Я мыла твое тело, что делаю каждую субботу и воскресенье утром, когда Памела не навещает тебя. Она предложила присылать кого-нибудь еще по выходным, но я отказалась, сказав, что справлюсь сама. Как всегда, я использовала самую мягкую фланель и лучшее мыло, не нечто белое дешевое от Co-op, а прозрачный кусок янтарного цвета, который пахнет ванилью и оставляет сливочную пену на старой миске для мытья посуды, которую я использую для ванны. В поцарапанном пластиковом фартуке, который я носила на уроках рисования в церкви Святого Луки, я оттянула простыни до талии, сняла с тебя пижамную куртку (ты, должно быть, один из немногих мужчин в мире, которые носят синюю полосатую пижамную куртку, с воротником, нагрудным карманом и завитками на манжетах) и извинилась за то, что будет дальше.

Я не отведу глаз ни в нужный, ни в любой другой момент.
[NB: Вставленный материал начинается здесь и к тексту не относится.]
def rowsGRD0 : List RegRow := [
  ⟨0x40070000, 1, 4, [⟨12, 1, .RW, (.const 0), []⟩, ⟨10, 2, .RW, (.const 0), [(0, 2)]⟩, ⟨8, 2, .RW, (.const 1), [(0, 1)]⟩, ⟨5, 1, .WO, (.const 0), []⟩, ⟨4, 1, .WO, (.const 0), []⟩, ⟨2, 1, .RW, (.const 0), []⟩, ⟨1, 1, .RW, (.const 0), []⟩, ⟨0, 1, .RW, (.const 0), []⟩]⟩,
  ⟨0x40070004, 1, 4, [⟨22, 1, .W1C, (.const 0), []⟩, ⟨21, 1, .W1C, (.const 0), []⟩, ⟨20, 1, .W1C, (.const 0), []⟩, ⟨16, 4, .RO, (.const 0), []⟩, ⟨14, 1, .RO, (.const 0), []⟩, ⟨13, 1, .RO, (.const 0), []⟩, ⟨12, 1, .RO, (.const 0), []⟩, ⟨11, 1, .RO, (.const 0), []⟩, ⟨10, 1, .RO, (.const 0), []⟩, ⟨8, 2, .RO, (.const 0), []⟩, ⟨6, 2, .RO, (.const 0), []⟩, ⟨4, 2, .RO, (.const 0), []⟩, ⟨0, 3, .RO, (.const 0), []⟩]⟩,
  ⟨0x40070008, 1, 4, [⟨22, 10, .RW, (.const 200), [(10, 1023)]⟩, ⟨21, 1, .RW, (.const 0), []⟩, ⟨16, 5, .RW, (.const 18), []⟩, ⟨8, 5, .RW, (.const 17), []⟩, ⟨0, 5, .RW, (.const 16), []⟩]⟩,
  ⟨0x4007000c, 1, 4, [⟨22, 10, .RW, (.const 200), [(10, 1023)]⟩, ⟨21, 1, .RW, (.const 0), []⟩, ⟨16, 5, .RW, (.const 2), []⟩, ⟨8, 5, .RW, (.const 1), []⟩, ⟨0, 5, .RW, (.const 0), []⟩]⟩,
  ⟨0x40070010, 1, 4, [⟨22, 10, .RW, (.const 200), [(10, 1023)]⟩, ⟨21, 1, .RW, (.const 1), []⟩, ⟨16, 5, .RW, (.const 0), []⟩, ⟨8, 5, .RW, (.const 0), []⟩, ⟨0, 5, .RW, (.const 0), []⟩]⟩,
  ⟨0x40070014, 1, 4, [⟨0, 16, .RW, (.const 4000), []⟩]⟩,
  ⟨0x40070018, 1, 4, [⟨24, 8, .RW, (.const 20), [(1, 255)]⟩, ⟨16, 8, .RW, (.const 30), [(5, 200)]⟩, ⟨8, 8, .RW, (.const 40), [(1, 255)]⟩, ⟨0, 8, .RW, (.const 91), [(32, 255)]⟩]⟩,
  ⟨0x4007001c, 1, 4, [⟨24, 8, .RW, (.const 35), [(1, 255)]⟩, ⟨16, 8, .RW, (.const 10), [(1, 255)]⟩, ⟨8, 8, .RW, (.const 20), [(1, 255)]⟩, ⟨0, 8, .RW, (.const 30), [(1, 255)]⟩]⟩,
  ⟨0x40070020, 1, 4, [⟨16, 16, .RW, (.const 1000), [(1, 65535)]⟩, ⟨0, 16, .RW, (.const 2500), [(1, 65535)]⟩]⟩,
  ⟨0x40070024, 1, 4, [⟨16, 16, .RW, (.const 6600), [(1, 65535)]⟩, ⟨0, 16, .RW, (.const 4250), [(1, 65535)]⟩]⟩,
  ⟨0x40070028, 1, 4, [⟨24, 8, .RW, (.const 5), [(1, 100)]⟩, ⟨16, 8, .RW, (.const 10), [(1, 255)]⟩, ⟨8, 8, .RW, (.const 20), [(1, 255)]⟩, ⟨0, 8, .RW, (.const 2), [(1, 255)]⟩]⟩,
  ⟨0x4007002c, 1, 4, [⟨16, 16, .RW, (.const 500), [(1, 5000)]⟩, ⟨0, 16, .RW, (.const 500), [(1, 65535)]⟩]⟩,
  ⟨0x40070030, 1, 4, [⟨16, 16, .RW, (.const 200), [(0, 10000)]⟩, ⟨0, 16, .RW, (.const 500), [(1, 2000)]⟩]⟩,
  ⟨0x40070034, 1, 4, [⟨16, 16, .RW, (.const 500), [(0, 10000)]⟩, ⟨0, 16, .RW, (.const 400), [(1, 10000)]⟩]⟩,
  ⟨0x40070038, 1, 4, [⟨0, 32, .RW, (.const 0), []⟩]⟩,
  ⟨0x4007003c, 1, 4, [⟨0, 32, .RW, (.const 0), []⟩]⟩,
  ⟨0x40070040, 1, 4, [⟨0, 32, .RW, (.const 0x20000000), []⟩]⟩,
  ⟨0x40070044, 1, 4, [⟨0, 32, .RW, (.const 0x20000000), []⟩]⟩,
  ⟨0x40070048, 1, 4, [⟨0, 32, .RW, (.const 0x23333333), [(0, 2147483647)]⟩]⟩,
  ⟨0x4007004c, 1, 4, [⟨0, 16, .RW, (.const 9800), [(5000, 9999)]⟩]⟩,
  ⟨0x40070050, 1, 4, [⟨16, 16, .RW, (.const 100), []⟩, ⟨0, 16, .RW, (.const 0), []⟩]⟩,
  ⟨0x40070054, 1, 4, [⟨16, 16, .RW, (.const 1000), []⟩, ⟨0, 16, .RW, (.const 500), [(1, 65535)]⟩]⟩,
  ⟨0x40070058, 1, 4, [⟨16, 16, .RW, (.const 100), [(1, 65535)]⟩, ⟨0, 16, .RW, (.const 2500), []⟩]⟩,
  ⟨0x4007005c, 1, 4, [⟨16, 16, .RW, (.const 500), [(1, 65535)]⟩, ⟨8, 8, .RW, (.const 20), [(1, 255)]⟩, ⟨0, 8, .RW, (.const 50), [(1, 100)]⟩]⟩]

def rowsGRD1 : List RegRow := [
  ⟨0x40070060, 1, 4, [⟨0, 32, .RW, (.const 0), []⟩]⟩,
  ⟨0x40070064, 1, 4, [⟨0, 32, .RW, (.const 0), []⟩]⟩,
  ⟨0x40070068, 1, 4, [⟨16, 8, .RW, (.const 50), [(20, 200)]⟩, ⟨0, 9, .RW, (.const 117), [(60, 300)]⟩]⟩,
  ⟨0x4007006c, 1, 4, [⟨0, 32, .RO, (.const 0), []⟩]⟩,
  ⟨0x40070070, 1, 4, [⟨0, 32, .RO, (.const 0), []⟩]⟩,
  ⟨0x40070074, 1, 4, [⟨24, 8, .RO, (.const 0), []⟩, ⟨16, 8, .RO, (.const 0), []⟩, ⟨0, 16, .RO, (.const 0), []⟩]⟩,
  ⟨0x40070078, 1, 4, [⟨16, 8, .RW, (.const 0), []⟩, ⟨8, 8, .RW, (.const 25), [(1, 100)]⟩, ⟨0, 8, .RW, (.const 30), []⟩]⟩,
  ⟨0x4007007c, 1, 4, [⟨0, 6, .RW, (.const 0), []⟩]⟩,
  ⟨0x40070080, 1, 4, [⟨16, 16, .RW, (.const 100), []⟩, ⟨0, 16, .RW, (.const 100), [(1, 65535)]⟩]⟩,
  ⟨0x40070084, 1, 4, [⟨0, 16, .RW, (.const 100), [(1, 65535)]⟩]⟩,
  ⟨0x40070088, 1, 4, [⟨16, 16, .RW, (.const 2000), []⟩, ⟨8, 8, .RW, (.const 110), []⟩, ⟨0, 8, .RW, (.const 85), []⟩]⟩,
  ⟨0x4007008c, 1, 4, [⟨16, 16, .RW, (.const 200), []⟩, ⟨8, 8, .RW, (.const 50), []⟩, ⟨0, 8, .RW, (.const 50), []⟩]⟩,
  ⟨0x40070090, 1, 4, [⟨0, 6, .W1C, (.const 0), []⟩]⟩,
  ⟨0x40070094, 1, 4, [⟨24, 8, .RW, (.const 0), [(0, 100)]⟩, ⟨16, 8, .RW, (.const 20), [(0, 100)]⟩, ⟨8, 8, .RW, (.const 110), []⟩, ⟨0, 8, .RW, (.const 90), []⟩]⟩,
  ⟨0x40070098, 1, 4, [⟨16, 16, .RW, (.const 1000), [(1, 65535)]⟩, ⟨0, 16, .RW, (.const 20), []⟩]⟩,
  ⟨0x4007009c, 1, 4, [⟨16, 16, .RW, (.const 0), []⟩, ⟨0, 16, .RW, (.const 0), []⟩]⟩,
  ⟨0x400700a0, 1, 4, [⟨0, 32, .RO, (.const 0), []⟩]⟩,
  ⟨0x40070100, 32, 4, [⟨0, 16, .RW, (.const 0), [(0, 16384), (49152, 65535)]⟩]⟩,
  ⟨0x40070200, 16, 4, [⟨16, 16, .RW, (.const 0), []⟩, ⟨0, 16, .RW, (.const 0), []⟩]⟩,
  ⟨0x40070240, 16, 4, [⟨16, 16, .RW, (.const 4000), []⟩, ⟨0, 16, .RW, (.const 0), []⟩]⟩]

def rowsGRD : List RegRow := rowsGRD0 ++ rowsGRD1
Я не отведу глаз. Уже нет. Но ты никогда не смотришь на меня, когда я стягиваю с тебя пижамные штаны. Оставив простынь над твоей нижней половиной, как только я снимаю одежду с твоих ног (это немного похоже на фокус, я роюсь под простыней и – вуаля! – достаю пижамные штаны), моя рука, сжимая фланель, обтирает твои нечистые места.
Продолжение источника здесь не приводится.